■ WHAT YOU NEED TO DO ■
What lines in the data below mention the string "cases"? Copy them out.

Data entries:
....................

/-! ### raiseHoldLong -/

theorem raiseHoldLong_frame (c : CtxId) : s.raiseHoldLong c = { s with
    contexts := (s.raiseHoldLong c).contexts
    handed := (s.raiseHoldLong c).handed } := by
  apply State.ext <;> first | with_reducible rfl | (simp [raiseHoldLong])
@[simp] theorem raiseHoldLong_pending (c : CtxId) : (s.raiseHoldLong c).pending = s.pending := by rw [raiseHoldLong_frame]
@[simp] theorem raiseHoldLong_loops (c : CtxId) : (s.raiseHoldLong c).loops = s.loops := by rw [raiseHoldLong_frame]
@[simp] theorem raiseHoldLong_rings (c : CtxId) : (s.raiseHoldLong c).rings = s.rings := by rw [raiseHoldLong_frame]
@[simp] theorem raiseHoldLong_feeds (c : CtxId) : (s.raiseHoldLong c).feeds = s.feeds := by rw [raiseHoldLong_frame]
@[simp] theorem raiseHoldLong_supply (c : CtxId) : (s.raiseHoldLong c).supply = s.supply := by rw [raiseHoldLong_frame]
@[simp] theorem raiseHoldLong_directory (c : CtxId) : (s.raiseHoldLong c).directory = s.directory := by rw [raiseHoldLong_frame]
@[simp] theorem raiseHoldLong_waiting (c : CtxId) : (s.raiseHoldLong c).waiting = s.waiting := by rw [raiseHoldLong_frame]
@[simp] theorem raiseHoldLong_entryCount (c : CtxId) : (s.raiseHoldLong c).entryCount = s.entryCount := by rw [raiseHoldLong_frame]
@[simp] theorem raiseHoldLong_routes (c : CtxId) : (s.raiseHoldLong c).routes = s.routes := by rw [raiseHoldLong_frame]
@[simp] theorem raiseHoldLong_plan (c : CtxId) : (s.raiseHoldLong c).plan = s.plan := by rw [raiseHoldLong_frame]
@[simp] theorem raiseHoldLong_trunkA (c : CtxId) : (s.raiseHoldLong c).trunkA = s.trunkA := by rw [raiseHoldLong_frame]
@[simp] theorem raiseHoldLong_trunkB (c : CtxId) : (s.raiseHoldLong c).trunkB = s.trunkB := by rw [raiseHoldLong_frame]
@[simp] theorem raiseHoldLong_paths (c : CtxId) : (s.raiseHoldLong c).paths = s.paths := by rw [raiseHoldLong_frame]
@[simp] theorem raiseHoldLong_samples (c : CtxId) : (s.raiseHoldLong c).samples = s.samples := by rw [raiseHoldLong_frame]
@[simp] theorem raiseHoldLong_segments (c : CtxId) : (s.raiseHoldLong c).segments = s.segments := by rw [raiseHoldLong_frame]
@[simp] theorem raiseHoldLong_players (c : CtxId) : (s.raiseHoldLong c).players = s.players := by rw [raiseHoldLong_frame]
@[simp] theorem raiseHoldLong_serviceA (c : CtxId) : (s.raiseHoldLong c).serviceA = s.serviceA := by rw [raiseHoldLong_frame]
@[simp] theorem raiseHoldLong_serviceB (c : CtxId) : (s.raiseHoldLong c).serviceB = s.serviceB := by rw [raiseHoldLong_frame]
@[simp] theorem raiseHoldLong_home (c : CtxId) : (s.raiseHoldLong c).home = s.home := by rw [raiseHoldLong_frame]
@[simp] theorem raiseHoldLong_settings (c : CtxId) : (s.raiseHoldLong c).settings = s.settings := by rw [raiseHoldLong_frame]
@[simp] theorem raiseHoldLong_sectionFault (c : CtxId) : (s.raiseHoldLong c).sectionFault = s.sectionFault := by rw [raiseHoldLong_frame]
@[simp] theorem raiseHoldLong_trunkFaultA (c : CtxId) : (s.raiseHoldLong c).trunkFaultA = s.trunkFaultA := by rw [raiseHoldLong_frame]
@[simp] theorem raiseHoldLong_trunkFaultB (c : CtxId) : (s.raiseHoldLong c).trunkFaultB = s.trunkFaultB := by rw [raiseHoldLong_frame]
@[simp] theorem raiseHoldLong_loopFaults (c : CtxId) : (s.raiseHoldLong c).loopFaults = s.loopFaults := by rw [raiseHoldLong_frame]
@[simp] theorem raiseHoldLong_postFaults (c : CtxId) : (s.raiseHoldLong c).postFaults = s.postFaults := by rw [raiseHoldLong_frame]
@[simp] theorem raiseHoldLong_testResults (c : CtxId) : (s.raiseHoldLong c).testResults = s.testResults := by rw [raiseHoldLong_frame]
@[simp] theorem raiseHoldLong_marks (c : CtxId) : (s.raiseHoldLong c).marks = s.marks := by rw [raiseHoldLong_frame]
@[simp] theorem raiseHoldLong_abandons (c : CtxId) : (s.raiseHoldLong c).abandons = s.abandons := by rw [raiseHoldLong_frame]
@[simp] theorem raiseHoldLong_abandonPosts (c : CtxId) : (s.raiseHoldLong c).abandonPosts = s.abandonPosts := by rw [raiseHoldLong_frame]
@[simp] theorem raiseHoldLong_mask (c : CtxId) : (s.raiseHoldLong c).mask = s.mask := by rw [raiseHoldLong_frame]
@[simp] theorem raiseHoldLong_loop (c : CtxId) (j : LoopId) : (s.raiseHoldLong c).loop j = s.loop j := by simp [loop]
@[simp] theorem raiseHoldLong_ring (c : CtxId) (j : LoopId) : (s.raiseHoldLong c).ring j = s.ring j := by simp [ring]
@[simp] theorem raiseHoldLong_feed (c : CtxId) (j : LoopId) : (s.raiseHoldLong c).feed j = s.feed j := by simp [feed]
@[simp] theorem raiseHoldLong_record (c : CtxId) (j : SlotId) : (s.raiseHoldLong c).record j = s.record j := by simp [record]
@[simp] theorem raiseHoldLong_trunk (c : CtxId) (j : Trunk) : (s.raiseHoldLong c).trunk j = s.trunk j := by cases j <;> simp [trunk]
@[simp] theorem raiseHoldLong_path (c : CtxId) (j : CtxId) : (s.raiseHoldLong c).path j = s.path j := by simp [path]
@[simp] theorem raiseHoldLong_player (c : CtxId) (j : CtxId) : (s.raiseHoldLong c).player j = s.player j := by simp [player]
@[simp] theorem raiseHoldLong_segment (c : CtxId) (j : SegId) : (s.raiseHoldLong c).segment j = s.segment j := by simp [segment]
@[simp] theorem raiseHoldLong_service (c : CtxId) (j : Trunk) : (s.raiseHoldLong c).service j = s.service j := by cases j <;> simp [service]
@[simp] theorem raiseHoldLong_param (c : CtxId) (j : Fin 25) : (s.raiseHoldLong c).param j = s.param j := by simp [param]

end Sys2Proof.Machine.State
end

....................

■ THE ANSWER ■
@[simp] theorem raiseHoldLong_trunk (c : CtxId) (j : Trunk) : (s.raiseHoldLong c).trunk j = s.trunk j := by cases j <;> simp [trunk]
@[simp] theorem raiseHoldLong_service (c : CtxId) (j : Trunk) : (s.raiseHoldLong c).service j = s.service j := by cases j <;> simp [service]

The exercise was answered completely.